# Hello



## arizona_mantis

Hey i am seventeen years old from hot Phoenix, Arizona. I have recently stumbled upon praying mantises and am completely fascingnated by them. I want to own one real soon though. what is a good first mantis, one that likes to hunt its prey.

thank you


----------



## Rick

Welcome! Have you found any in your neck of the woods?


----------



## arizona_mantis

no i cant find a single one. i guess they are hiding pretty good


----------



## robo mantis

Welcome you will find them don't worry.


----------



## arizona_mantis

Thank you i am very determined to find one.


----------



## hibiscusmile

Hey Arizona, what a beautiful state you have, Welcome.


----------



## arizona_mantis

thank you i know it is beautiful but it is very hot as well, maybe a little to hot lol


----------



## Asa

Probably. Nice to see another mantis geek!


----------



## arizona_mantis

yup just got into them like recently. I had found one when i was like ten kept it as a pet, then forgot about them. they are really nice little creatures and i am happy to getting one again


----------



## Asa

Ever tried putting a leash on them?

Don't.


----------



## arizona_mantis

no i have never trie that wont their neck be to little forthat


----------



## Asa

People in China do it, why not us?

Answer: eww...


----------



## arizona_mantis

really didnt know that. i would like to see a picture of that, but i dont see the point of putting one on. though it would look funny.


----------



## Asa

They don't do it anymore, but they used to. Hoping to use the 'Praying' mantids abilities, to pray, they would chain them to their bedside with a leash to keep demons away :lol: .


----------



## arizona_mantis

Ha Ha that is funny and a little wierd. :lol:


----------



## Asa

Yeah, like how they used to bind their feet :lol: .

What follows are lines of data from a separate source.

-- ==== Sys2Proof/Machine/RegWr.lean ====
section
/-! DEFINITION. CP writes of registers and of the memories that take any word, and the CP reads that change state: what each
register's own rules add to its access codes (R4). -/

namespace Sys2Proof.Machine

/-- Registers that a rule of their own writes: `n` of them from `base` on, `stride` apart. -/
structure WriteRow where
  base : Nat
  stride : Nat
  n : Nat
  act : Nat → Word → State → State

/-- The index of the register at `a` in a row. -/
def WriteRow.index (r : WriteRow) (a : Nat) : Option Nat :=
  if r.base ≤ a ∧ (a - r.base) % r.stride = 0 ∧ (a - r.base) / r.stride < r.n then some ((a - r.base) / r.stride) else none

/-- SYS_WDT_CFG ignores writes once EN = 1; enabling reloads (R115). -/
def State.wdtCfgWrite (s : State) (v : Word) : State :=
  if s.flag SYS_WDT_CFG.EN then s
  else
    let s := s.regWrite SYS_WDT_CFG v
    if s.flag SYS_WDT_CFG.EN then s.wdtReload else s

/-- A register that takes writes while `ok` holds. -/
def State.writeIf (s : State) (ok : Bool) (a : Nat) (v : Word) : State := if ok then s.regWrite a v else s

/-- AON_ALM_CFG: MASK accepts writes only while EN = 0 (R393). -/
def State.almCfgWrite (s : State) (n : Nat) (v : Word) : State :=
  let mask := s.fld (AON_ALM_CFG.MASK n)
  let en := s.flag (AON_ALM_CFG.EN n)
  let s := s.regWrite (AON_ALM_CFG n) v
  if en then s.setFld (AON_ALM_CFG.MASK n) mask else s

/-- The rows of SYS, PWR, INTC and AON. -/
def sysRows : List WriteRow :=
  [⟨SYS_RST_REQ, 4, 1, fun _ v s => s.rstReqWrite v⟩,
   ⟨PWR_HO_CMD, 4, 1, fun _ v s => s.hoCmdWrite v⟩,
   ⟨SYS_PROF_REQ, 4, 1, fun _ v s => s.profReqWrite v⟩,
   ⟨SYS_PAL_ROLL, 4, 1, fun _ v s => s.palRollWrite v⟩,
   ⟨SYS_BOOT_SEL, 4, 1, fun _ v s => s.bootSelWrite v⟩,
   ⟨INTC_CLAIM, 4, 1, fun _ v s => s.completionWrite v⟩,
   ⟨INTC_EN 0, 4, 1, fun _ v s => s.regWrite (INTC_EN 0) (v &&& ~~~ 1#32)⟩,
   ⟨SYS_WDT_CFG, 4, 1, fun _ v s => s.wdtCfgWrite v⟩,
   ⟨SYS_WDT_KICK, 4, 1, fun _ v s => s.wdtKickWrite v⟩,
   ⟨SYS_FW_STAT, 4, 1, fun _ v s => s.fwStatWrite v⟩,
   ⟨SYS_MTIMECMP_LO, 4, 2, fun i v s => (s.regWrite (SYS_MTIMECMP_LO + 4 * i) v).timerLevel⟩,
   ⟨SYS_NT_STEP_LO, 4, 1, fun _ v s => s.setReg SYS_NT_STEP_LO v⟩,
   ⟨SYS_NT_STEP_HI, 4, 1, fun _ v s => s.ntStepWrite v⟩,
   ⟨SYS_NT_RATE, 4, 1, fun _ v s => s.ntRateWrite v⟩,
   ⟨SYS_NT_CTL, 4, 1, fun _ v s => s.ntCtlWrite v⟩,
   ⟨SYS_LIVE_CTL, 4, 1, fun _ v s => s.liveCtlWrite v⟩,
   ⟨AON_SET0, 4, 3, fun i v s => s.writeIf (!s.flag AON_STAT.LOAD_PEND) (AON_SET0 + 4 * i) v⟩,
   ⟨AON_CTL, 4, 1, fun _ v s => s.aonCtlWrite v⟩,
   ⟨AON_SHIFT, 4, 1, fun _ v s => s.aonShiftWrite v⟩,
   ⟨AON_ALM_VAL0 0, 0x10, 2, fun i v s => s.writeIf (!s.flag (AON_ALM_CFG.EN i)) (AON_ALM_VAL0 i) v⟩,
   ⟨AON_ALM_VAL1 0, 0x10, 2, fun i v s => s.writeIf (!s.flag (AON_ALM_CFG.EN i)) (AON_ALM_VAL1 i) v⟩,
   ⟨AON_ALM_CFG 0, 0x10, 2, fun i v s => s.almCfgWrite i v⟩]

/-- The rows of LE, PG, PD and TUNE. -/
def loopRows : List WriteRow :=
  [⟨LE_TRIP_STAT, 4, 1, fun _ v s => s.tripClear v⟩,
   ⟨LE_SLOT_CTL 0, 0x40, 64, fun i v s => s.slotCtlWrite i v⟩,
   ⟨LE_SLOT_STAT 0, 0x40, 64, fun i v s => s.slotStatWrite i v⟩,
   ⟨LE_STATE 0 0, 4, 2048, fun i v s => if i % 32 < 17 then s.leStateWrite (i / 32) (i % 32) v else s⟩,
   ⟨LE_PARAM 0 0, 4, 8192, fun i v s => s.leParamWrite (i / 128) (i % 128) v⟩,
   ⟨PG_TARGET 0, 0x40, 16, fun i v s => s.pgTargetWrite i v⟩,
   ⟨PG_PRESET 0, 0x40, 16, fun i v s => s.pgPresetWrite i v⟩,
   ⟨PG_CTL 0, 0x40, 16, fun i v s => s.pgCtlWrite i v⟩,
   ⟨PD_CLR 0, 0x100, 4, fun i v s => s.pdClear i v⟩,
   ⟨TUNE_INJ_CFG, 4, 6, fun i v s => s.writeIf (s.flag TUNE_STAT.AUTH) (TUNE_INJ_CFG + 4 * i) v⟩,
   ⟨TUNE_INJ_CTL, 4, 1, fun _ v s => s.tuneInjCtl v⟩,
   ⟨TUNE_CAP_CFG, 4, 2, fun i v s => s.writeIf (s.flag TUNE_STAT.AUTH) (TUNE_CAP_CFG + 4 * i) v⟩,
   ⟨TUNE_CAP_SRC 0, 4, 4, fun i v s => s.writeIf (s.flag TUNE_STAT.AUTH) (TUNE_CAP_SRC i) v⟩,
   ⟨TUNE_TRC_CFG, 4, 2, fun i v s => s.writeIf (!s.flag TUNE_TRC_CTL.ARMED) (TUNE_TRC_CFG + 4 * i) v⟩,
   ⟨TUNE_TRC_SRC 0, 4, 4, fun i v s => s.writeIf (!s.flag TUNE_TRC_CTL.ARMED) (TUNE_TRC_SRC i) v⟩,
   ⟨TUNE_TRC_THR, 4, 4, fun i v s => s.writeIf (!s.flag TUNE_TRC_CTL.ARMED) (TUNE_TRC_THR + 4 * i) v⟩,
   ⟨TUNE_TRC_CTL, 4, 1, fun _ v s => s.tuneTrcCtl v⟩]

/-- The rows of the buses, with the field links and the scan engine. -/
def busRows : List WriteRow :=
  [⟨CAN_CTL 0, 0x2000, 8, fun i v s => s.canCtlWrite i v⟩,
   ⟨CAN_RX_ACK 0, 0x2000, 8, fun i v s => s.rxAck i v.toNat⟩,
   ⟨CAN_CQ_ACK 0, 0x2000, 8, fun i v s => s.cqAck i v.toNat⟩,
   ⟨CAN_TX_REQ 0, 0x2000, 8, fun i v s => s.txReqWrite i v.toNat⟩,
   ⟨CAN_TX_ABORT 0, 0x2000, 8, fun i v s => s.txAbortWrite i v.toNat⟩,
   ⟨ETH_RX_ACK 0, 0x1000, 2, fun i v s => s.rxAck (8 + i) v.toNat⟩,
   ⟨ETH_CQ_ACK 0, 0x1000, 2, fun i v s => s.cqAck (8 + i) v.toNat⟩,
   ⟨ETH_TX_REQ 0, 0x1000, 2, fun i v s => s.txReqWrite (8 + i) v.toNat⟩,
   ⟨ETH_TX_ABORT 0, 0x1000, 2, fun i v s => s.txAbortWrite (8 + i) v.toNat⟩,
   ⟨ETH_PTP_TX 0, 0x1000, 2, fun i v s => s.setReg (ETH_PTP_TX i) v⟩,
   ⟨ETH_PTP_TXLEN 0, 0x1000, 2, fun i v s => s.ptpWrite i v⟩,
   ⟨WFL_COMMIT, 4, 1, fun _ v s => s.wflCommitWrite v⟩,
   ⟨WFL_OUT 0, 4, 4096, fun i v s => s.wflOutCpWrite i v⟩,
   ⟨SE_XCHG, 4, 1, fun _ v s => s.seXchgWrite v⟩,
   ⟨SE_FORCE_CMD, 4, 1, fun _ v s => s.forceCmdWrite v⟩]

/-- A write of PM_CMD: its operation acts (R443). -/
def State.pmCmdWrite (s : State) (v : Word) : State := ((s.pmLoadWrite v).pmCommitWrite v).pmDiscardWrite v

/-- The rows of SA, PT, MH, PM, VLT and LCS. -/
def storeRows : List WriteRow :=
  [⟨SA_SWAP, 4, 1, fun _ v s => s.saSwapWrite v⟩,
   ⟨PT_COMMIT, 4, 1, fun _ v s => s.ptCommitWrite v⟩,
   ⟨MH_SEAL_CMD, 4, 1, fun _ v s => s.sealCmdWrite v⟩,
   ⟨MH_LEDGER_ACK, 4, 1, fun _ v s => s.ledgerAckWrite v⟩,
   ⟨PM_CMD, 4, 1, fun _ v s => s.pmCmdWrite v⟩,
   ⟨PM_UNLOCK, 4, 1, fun _ v s => (s.pmUnlockWrite v).pmLockWrite v⟩,
   ⟨PM_SC_CMD, 4, 1, fun _ v s => s.scCmdWrite v⟩,
   ⟨PM_PW0, 4, 2, fun i v s => s.setReg (PM_PW0 + 4 * i) v⟩,
   ⟨PM_BUF 0, 4, 64, fun i v s => s.writeIf (s.flag PM_STAT.BUF && !s.flag PM_STAT.BUSY) (PM_BUF i) v⟩,
   ⟨VLT_CMD, 4, 1, fun _ v s => s.vltStart v.toNat⟩,
   ⟨VLT_FW_ROLL, 4, 1, fun _ v s => s.fwRollWrite v⟩,
   ⟨LCS_CMD, 4, 1, fun _ v s => s.lcsCmdWrite v⟩,
   ⟨LCS_OWNER 0, 4, 8, fun i v s => s.ownerWrite i v⟩,
   ⟨LCS_BIST_CMD, 4, 1, fun _ v s => s.bistCmdWrite v⟩]

/-- The register at `a` written by its row's rule, else by its access codes. (DESIGN CHOICE, log entry 6) -/
def writeBy (l : List WriteRow) (a : Nat) (v : Word) (s : State) : State :=
  match l.findSome? (fun r => (r.index a).map fun i => r.act i v s) with
  | some t => t
  | none => s.regWrite a v

/-- The rows that may hold the register at `a`. (DESIGN CHOICE, log entry 6) -/
def rowsAt (a : Nat) : List WriteRow :=
  if a < 0x40030000 ∨ 0x40130000 ≤ a then sysRows else if a < 0x40060000 then loopRows
  else if 0x400A0000 ≤ a ∧ a < 0x400E0000 then busRows else storeRows

/-- A CP write of the word at `a`: a register, or a word of a memory (R107, R108). A job is submitted by the
row JOB_SUBMIT, which names what a write does not give. (DESIGN CHOICE, log entry 6) -/
def State.cpWrite (s : State) (a : Nat) (v : Word) : State :=
  if a % 4 ≠ 0 then s
  else if 0x20000000 ≤ a ∧ a < 0x20300000 ∨ 0x31000000 ≤ a ∧ a < 0x31100000 then s.wr32 a v.toNat
  else if 0x30000000 ≤ a ∧ a < 0x30200000 then s.canvasCpWrite (a - 0x30000000) 4 v.toNat
  else if 0x33000000 ≤ a ∧ a < 0x33080000 then s.plugCpWrite (a - 0x33000000) 4 v.toNat
  else if 0x34000000 ≤ a ∧ a < 0x34080000 then s.seCpWrite (a - 0x34000000) 4 v.toNat
  else writeBy (rowsAt a) a v s

/-- REGISTER_WRITE (R4): a CP write of a register. (DESIGN CHOICE, log entry 6; DESIGN CHOICE, log entry 64) -/
def execRegisterWrite (addr v : Word) (s : State) : Out := s.cpAccess addr .write 2 fun s => s.cpWrite addr.toNat v

/-- ECC_COUNTED_READ (R201, R438, R441, R450): a CP read of the word at `addr` of the canvas store or of the PM window, at which
`progress` words of a commit have reached the array. -/
def execEccCountedRead (addr : Nat) (ecc : EccKind) (progress : Nat) (s : State) : Out :=
  s.cpAccess (BitVec.ofNat 32 addr) .read 2 fun s =>
    let a := addr
    if 0x38000000 ≤ a ∧ a < 0x38080000 then
      (s.pmAdvance (if s.pmGoesOn then progress else 0)).pmRead (a - 0x38000000) ecc
    else if 0x30000000 ≤ a ∧ a < 0x30200000 then
      match ecc with
      | .good => { s with readback := BitVec.ofNat 32 (s.rd32 a) }
      | .corrected => { s.canvasErrors 0 1 with readback := BitVec.ofNat 32 (s.rd32 a) }
      | .uncorrectable => { s.canvasErrors 1 0 with readback := 0xFFFFFFFF }
    else s

/-- A number captured in two registers, low word first. -/
def State.capture64 (s : State) (lo hi v : Nat) : State := s.setReg64 lo hi v

/-- The words 1 to 16 of LE_STATE of slot `n` captured from its last completed step (R148). -/
def State.stateCapture (s : State) (n : Nat) : State :=
  forN (fun k s => s.setReg (LE_STATE n (k + 1)) (BitVec.ofInt 32 (nth (s.slot n).st k {}).m)) 16 s

/-- What a read of the register at `a` captures (R148, R305, R320, R375, R388, R389). -/
def State.captureAt (s : State) (a : Nat) : State :=
  if a = AON_TICK0 then s.capture64 AON_TICK0 AON_TICK1 s.aon.count
  else if a = LE_TICK_LO then s.capture64 LE_TICK_LO LE_TICK_HI s.le.tick
  else if a = SYS_NT_LO then s.capture64 SYS_NT_LO SYS_NT_HI s.nt
  else
    let s := forN (fun k s => if a = ETH_PTP_TXTS_LO k then s.capture64 (ETH_PTP_TXTS_LO k) (ETH_PTP_TXTS_HI k) (nth s.net.ptpTs k 0) else s) 2 s
    let s := forN (fun c s => forN (fun q s => if a = MH_C_ACC_LO c q then s.mhCapture c q else s) 6 s) 8 s
    let s := forN (fun p s => forN (fun q s => if a = ME_P_ACC_LO p q then s.meCapture p q else s) 7 s) 2 s
    forN (fun n s => if a = LE_STATE n 0 then s.stateCapture n else s) 64 s

/-- What a CP read of the word at `a` returns: a register without its WO fields (R4), a word of a memory, or, in the XIP window,
of the flash of the port that holds the running firmware slot (R107). What the boot ROM holds is open.
(DESIGN CHOICE, log entry 3) -/
def State.cpWord (s : State) (a : Nat) : Word :=
  if a < 0x20000 then Config.bootRom a
  else if 0x08000000 ≤ a ∧ a < 0x0C000000 then BitVec.ofNat 32 (s.flashNum (s.fld VLT_BOOT.SLOT) (a - 0x08000000) 4)
  else if a < 0x40000000 then BitVec.ofNat 32 (s.rd32 a)
  else match regDesc a with
    | some r => BitVec.ofNat 32 (r.read (s.reg a).toNat)
    | none => 0

/-- CAPTURING_READ (R389): a CP read of the register at `addr`; one of INTC_CLAIM claims (R114). -/
def execCapturingRead (addr : Word) (s : State) : Out :=
  s.cpAccess addr .read 2 fun s =>
    let a := addr.toNat
    if 0x38000000 ≤ a ∧ a < 0x38080000 then s.pmRead (a - 0x38000000) .good
    else if a = INTC_CLAIM then s.claim
    else let t := s.captureAt a; { t with readback := t.cpWord a }

end Sys2Proof.Machine
end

Actually, that's just gross.  

I mean :shock:


----------



## arizona_mantis

i know but still a little funny :lol: maybr? :? lol


----------



## Asa

Naw, it's hilarious :lol: 

That's it, no more caffeine. I'm headed for bed!


----------



## arizona_mantis

ya i guess it is really funny :lol: 

All right then get a good sleep.


----------



## OGIGA

Welcome!


----------



## arizona_mantis

thank you this is now my new favorite site


----------



## Asa

Trust me, it will become even greater in your eyes... I'm insane...


----------



## arizona_mantis

haha hopefully i dont get as insane as yoiu are lol :lol:


----------



## Ian

Best of luck with finding some arizonian species!

Welcome to the forum


----------



## Asa

> haha hopefully i dont get as insane as yoiu are lol :lol:


Oh, you will be... you will be...


----------